(Exercise materials begins)

/-! ## SAFE and OFF (R139, R175, R279, R430) -/

/-- Every transition and pending command of the zone ends as its tiles stop. Requests stay pending, to be denied under R269, and a
request whose window has not started is pending again (R279; assumption 92). -/
def Zone.dropAll (zn : Zone) : Zone :=
  { zn with
    ramp := none, nextSt := none, exitCnt := none, gateAt := none, slowed := false, deferred := false, clr := []
    law := { zn.law with cmds := [], starting := false }
    tiles := zn.tiles.map fun t =>
      { t.stop false with
          cmd := { t.cmd with run := false }
          test := if t.st = .test then t.test.map fun x => { x with abandoned := true } else none }
    arrays := zn.arrays.map fun a =>
      if a.sched then { a with sw := .pending, sched := false, watch := false, brk := none, set := [] }
      else { a with sw := if a.sw = .open_ then .idle else a.sw, watch := false, brk := none, set := [] } }
/-- BST_RESULT of a test (16 "Registers"): VALID, PASS, ABANDONED, REQ, CLASS, STEP, UNIT. -/
def bistWord (pass aband req : Bool) (cls step unit : Nat) : W32 :=
  word [(1, 31, 1), (b2n pass, 30, 1), (b2n aband, 29, 1), (b2n req, 28, 1), (cls, 24, 4), (step, 16, 8), (unit, 0, 11)]
/-- An in-field tile test in progress is abandoned (R430): step 8 follows, the tile stays due, and a NOTE is made. -/
def abandonTile (s : State) (z t : Nat) : State :=
  match (tileD s z t).test with
  | some x =>
    if (tileD s z t).st ≠ .test || x.abandoned || x.startup then s else
    note { modTile s z t (fun y => { y with test := some { x with abandoned := true }, testLast := 2 }) with
      bist := { s.bist with
        abandonSeen := true, abandoned := if sinceReady s then satInc 255 s.bist.abandoned else s.bist.abandoned
        result := bistWord false true x.req 5 0 (gTile s z t) } } 0x01 0
  | none => s
/-- Every test in progress in zone z is abandoned (R430). -/
def abandonTests (s : State) (z : Nat) : State :=
  (List.range (zoneD s z).tiles.length).foldl (fun s t => abandonTile s z t) s
/-- The windows of a zone that are open at instant k break there (R279). -/
def Zone.breakOpen (zn : Zone) (k : Nat) (since : Bool) : Zone :=
  (List.range zn.arrays.length).foldl (fun zn a =>
    let ar := zn.arrays.getD a {}
    if ar.watch && ar.w ≤ k && k < ar.w + 20 * ar.g then zn.breakWindow a k k since else zn) zn
/-- Zone z enters SAFE or OFF now by an action: windows that are open break (R279), tests are abandoned (R430), every tile stops, and a
COMMIT still set as HOLD ends copies the tables (R169; assumption 93). -/
def zoneStop (s : State) (z : Nat) (f : Zone → Zone) : State :=
  let s1 := abandonTests s z
  let zn := zoneD s1 z
  let h := if zn.st = .hold then zn.leaveHold true else (zn, false)
  let s2 := modZone s1 z fun _ => f (h.1.breakOpen (now s) (sinceReady s)).dropAll
  updStretch (if h.2 then note s2 0x14 z else s2) z
/-- An action takes zone z to SAFE at the first sample instant from now on (R175, R402, R56). A zone taken out by the orderly
power-down stays as it is. -/
def zoneToSafe (s : State) (z : Nat) : State :=
  modZone s z fun zn => if zn.halted then zn else { zn with snagSafe := true, safeDue := decide (zn.st ≠ .safe) }
/-- The sample instant at which zone z enters SAFE. -/
def enterZoneSafe (s : State) (z : Nat) : State :=
  if (zoneD s z).safeDue then zoneStop s z fun zn => { zn with st := .safe, safeDue := false } else s
/-- The orderly power-down takes zone z to OFF (R175, R409). -/
def zoneToOff (s : State) (z : Nat) : State :=
  if hasZone s z then zoneStop s z fun zn => { zn with st := .off, halted := true, safeDue := false } else s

(Exercise materials ends)

Please give, as a bare number, how many lines in the listing above contain "zoneStop".

3